If science is going to help us get out of this mess, the fact that we're culturally blind to potential solutions is a significant problem.
This, this is crack cocaine seized a few days ago by drug enforcement agents in a park just across the street from the White House.
It's as innocent looking as candy, but it's turning our cities into battle zones.
Who's responsible?
Let me tell you straight out-- everyone who uses drugs.
What I recall most about being in New York in early 1990 and working in Washington Heights was a real understanding of how much that community was being transformed by crack cocaine and understanding how much of that transformation was probably exposing people to HIV.
And then the final factor, the notion that we were going to deal with this problem, not by creating treatment centers, not by doing what we could medically understand the challenges of substance use disorders.
No, what we decided to do was take the problem of crack cocaine and the health impacts that it had and turn it over to the police and to the courts.
While it seems as if it takes the problem of crime and puts it out of sight and out of mind, what it does instead is create reservoirs of infection.
A substantial portion of outbreaks that we saw in many urban areas were a result of sex work that was done under the influence of crack.
So we're locking people up instead of treating them.
So if you're in a setting that is now a reservoir for a virus, you're there just long enough to yourself becoming infected.
By the time you get out into the community and try to resume normal life, you've now been one of the vectors that creates the community pandemics.
In 1990, 85% of the prison population in the state of New York was Black or Latino.
And 75% of that prison population was from seven neighborhoods in New York City.
And if you look carefully at those seven neighborhoods, what did you notice?
That they were not only the source of that prison population, they were also the neighborhoods that had the highest concentration of HIV.
We were looking at the creation of an urban pandemic that was so rooted in places that had been abandoned by public resources.
You were putting people in jail instead of figuring out how to deal with the challenge that crack cocaine was presenting.
And understanding that, to this day, the highest concentration of HIV in the United States is in state and federal prisons.
I really believe the whole war on drugs, in the first place, was a joke.
And it's kind of been proven so.
And we created our mess and we're not willing to clean it up.

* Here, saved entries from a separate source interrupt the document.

-- ==== Sys2Proof/Machine/Operands.lean ====
section
/-! DEFINITION. Operand extraction: the only places where a field is cut out of a wider value
(30_encoding.md R77). The two extractions from `CACHE1_PUSH1` are kept apart, so that a corrected reading
of their overlap changes them alone (93_implementation_defined.md U9). -/

namespace Sys2Proof.Machine

/-- `PUSH_EN`, bit 0 of `CACHE1_PUSH1` (10_state.md R22). -/
def pushEnabled (f : RegFile) : Bool := f.cache1Push1.getLsbD 0

/-- `CHID`, bits 4:0 of `CACHE1_PUSH1` (10_state.md R22, 42_command_dispatcher.md R164). -/
def kickChid (f : RegFile) : Word := (f.cache1Push1.extractLsb' 0 5).setWidth 32

/-- Bit 0 of a value written to `MC_INTR`: clear the bus latch (10_state.md R11). -/
def acksBus (data : Word) : Bool := data.getLsbD 0

/-- Bit 8 of a value written to `MC_INTR`: clear the FIFO latch (10_state.md R11). -/
def acksFifo (data : Word) : Bool := data.getLsbD 8

/-- The low nibble of a `SURFACE_FORMAT` parameter (43_d3d_methods.md R175). -/
def formatNibble (param : Word) : BitVec 4 := param.extractLsb' 0 4

/-- Byte `k` of a 32-bit value, `(v >> 8k)[7:0]` (20_memory.md R51). -/
def byteOf (v : Word) (k : Nat) : Byte := v.extractLsb' (8 * k) 8

/-- Which byte of an `n`-byte value lies at offset `i` from the access's address (20_memory.md R51). -/
def bytePos (o : ByteOrder) (n i : Nat) : Nat :=
  match o with
  | .little => i
  | .big => n - 1 - i

end Sys2Proof.Machine
end

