-- ==== Sys2Proof/Laws/Registers.lean ====
section
/-! SUPPORT. The laws of the register file, of latches and of the channel table: read after write, and what
a write leaves alone. -/

namespace Sys2Proof.Machine

/-! ## The register file -/

@[simp] theorem RegFile.get_set_same (f : RegFile) (r : Reg) (v : Word) : (f.set v r).get r = v := by
  cases r <;> rfl

theorem RegFile.get_set_ne (f : RegFile) {r q : Reg} (v : Word) (h : q ≠ r) :
    (f.set v r).get q = f.get q := by
  cases r <;> cases q <;> first | rfl | exact absurd rfl h

/-- A register reads as what was last written to it, and as before elsewhere (20_memory.md R60). -/
theorem RegFile.get_set (f : RegFile) (r q : Reg) (v : Word) :
    (f.set v r).get q = if q = r then v else f.get q := by
  split
  · subst q; simp
  · exact f.get_set_ne v ‹_›

/-- Two register files that read alike at every register are equal. -/
theorem RegFile.ext_get {f g : RegFile} (h : ∀ r, f.get r = g.get r) : f = g := by
  cases f; cases g
  simp only [RegFile.mk.injEq]
  exact ⟨h .mcIntrEn, h .mcEnable, h .busIntr, h .busIntrEn, h .fifoIntr, h .fifoIntrEn, h .fifoRamht,
    h .fifoRamfc, h .fifoRamro, h .fifoMode, h .cache1Push1, h .cache1Put, h .cache1DmaPush,
    h .cache1DmaInstance, h .cache1DmaPut, h .cache1DmaGet, h .cache1RefCnt, h .cache1Pull,
    h .cache1Semaphore⟩

/-- What a latch acknowledge leaves in each register (40_register_frontend.md R101). -/
theorem Device.ackLatch_get (d : Device) (r q : Reg) (b : Bool) :
    (d.ackLatch r b).reg.get q = if b = true ∧ q = r then 0 else d.reg.get q := by
  cases b <;> simp [Device.ackLatch, RegFile.get_set]

@[simp] theorem Device.ackLatch_chan (d : Device) (r : Reg) (b : Bool) :
    (d.ackLatch r b).chan = d.chan := by cases b <;> rfl

@[simp] theorem Device.ackLatch_mem (d : Device) (r : Reg) (b : Bool) :
    (d.ackLatch r b).mem = d.mem := by cases b <;> rfl

@[simp] theorem Device.ackLatch_irq (d : Device) (r : Reg) (b : Bool) :
    (d.ackLatch r b).irq = d.irq := by cases b <;> rfl

@[simp] theorem Device.ackLatch_out (d : Device) (r : Reg) (b : Bool) :
    (d.ackLatch r b).out = d.out := by cases b <;> rfl

/-! ## The channel table -/

/-- A channel depends on the channel table alone. -/
theorem Device.channel_congr {d e : Device} (h : d.chan = e.chan) (c : ChanId) :
    d.channel c = e.channel c := by simp [Device.channel, h]

@[simp] theorem Device.channel_setChannel_same (d : Device) (c : ChanId) (x : Channel) :
    (d.setChannel c x).channel c = x := by
  simp [Device.channel, Device.setChannel, Vector.get_eq_getElem]

theorem Device.channel_setChannel_ne (d : Device) {c e : ChanId} (x : Channel) (h : e ≠ c) :
    (d.setChannel c x).channel e = d.channel e := by
  have hv : (c : Nat) ≠ e := fun he => h (Fin.ext he.symm)
  simp [Device.channel, Device.setChannel, Vector.get_eq_getElem, Vector.getElem_set_ne, hv]

@[simp] theorem Device.channel_setD3d_same (d : Device) (c : ChanId) (x : D3DState) :
    (d.setD3d c x).channel c = { d.channel c with d3d := x } := by simp [Device.setD3d]

@[simp] theorem Device.channel_setSurf2d_same (d : Device) (c : ChanId) (x : Surf2DState) :
    (d.setSurf2d c x).channel c = { d.channel c with surf2d := x } := by simp [Device.setSurf2d]

theorem Device.channel_setD3d_ne (d : Device) {c e : ChanId} (x : D3DState) (h : e ≠ c) :
    (d.setD3d c x).channel e = d.channel e := d.channel_setChannel_ne _ h

theorem Device.channel_setSurf2d_ne (d : Device) {c e : ChanId} (x : Surf2DState) (h : e ≠ c) :
    (d.setSurf2d c x).channel e = d.channel e := d.channel_setChannel_ne _ h

@[simp] theorem Device.channel_emit (d : Device) (e : OutEvent) (c : ChanId) :
    (d.emit e).channel c = d.channel c := rfl

@[simp] theorem Device.channel_updateIrq (d : Device) (c : ChanId) :
    d.updateIrq.channel c = d.channel c := rfl

@[simp] theorem Device.channel_writeReg (d : Device) (r : Reg) (v : Word) (c : ChanId) :
    (d.writeReg r v).channel c = d.channel c := rfl

@[simp] theorem Device.channel_ackLatch (d : Device) (r : Reg) (b : Bool) (c : ChanId) :
    (d.ackLatch r b).channel c = d.channel c := Device.channel_congr (by simp) c

/-- Every channel of a table filled with one channel is that channel (10_state.md R37). -/
theorem Device.channel_replicate {d : Device} {x : Channel} (h : d.chan = Vector.replicate 32 x)
    (c : ChanId) : d.channel c = x := by
  simp [Device.channel, h, Vector.get_eq_getElem]

end Sys2Proof.Machine
end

Hello, Laurie Jones from public health.
I have a meeting with Chief Ruiz.
OK, I'll let him know you're here.
- Thank you.
- Just a minute.
OK.
So far, this year, we've had multiple ODs in the county.
The last one, I think, is being investigated as a fentanyl.
Well, I know the cause of death was fentanyl, which is kind of spooky, in the Omak area.
You know, it's always something you heard about in Spokane or Seattle.
It's been in the area for a while.
It's just becoming a lot more prominent now.
I though it was now a good time that we revisit Narcan training for your staff.
In a nutshell, what Narcan does is it temporarily stops the effects of anything opioid.
It temporarily blocks those receptors in the brain.
And so that's what it looks like.
And my concern from what I've seen is making Narcan so readily available, you're going to bring the overdose-- the single, every-so-often overdose in a private house-- out in public.
At the bathrooms of Walmart, McDonald's, the casino, which we are now seeing because, oh, if I OD, someone will call me, all the cops have Narcan.
I'm not saying if someone was to OD outside right now that we wouldn't administer Narcan to them.
I'm not saying that.
I'm just saying it shouldn't be an easy out per se.
Then, what do we do as a society?
Yes, you're right.
Because public health was founded on primary prevention, totally.
We're going to lose a generation, you know, over time to overdose.
And so, what are we doing to try and prevent that from the get go?
It's almost like we're putting band-aids on systemic problems that we're not willing to spend the time and money on.
So, there.
We continue to have this kind of ER mentality in the streets.
We need a public health perspective to really deal with the whole person and not their immediate medical crisis.
We'll tell people to take Narcan and use Narcan to stop the overdose, but did we give that person job training?
Did we do anything to make sure that they're employed?
Have we done any of the things that fix what got them to that moment of that overdose?
There's a whole tradition in public health when we feel like we can't prevent disease of trying to reduce the harm.
But it's become less of a exception to the rule and more the rule itself.
Since the Reagan administration, there's been less and less emphasis upon really trying to figure out how to deal with real big problems.
It's also, we're going to reduce the harm, we're going to find ways of dealing with it without really dealing with it.
You don't cure these diseases.
That's the problem we're facing.
Many of our most contemporary problems in at least the United States are literally incurable.
And we have to figure out new ways of addressing the problem.
The solutions are often outside of health care.
The solutions are making sure that kids succeed in school and have access to good jobs.
Those kinds of changes will actually prevent catastrophic health consequences later.
There's nothing like a global pandemic to wake us up to all the factors that really can impact upon our health.
And this is the moment where we need to do a postmortem, really understand what happened during this pandemic, what worked, what didn't work.
I think, in many ways, COVID has been a referendum on the soul of the country.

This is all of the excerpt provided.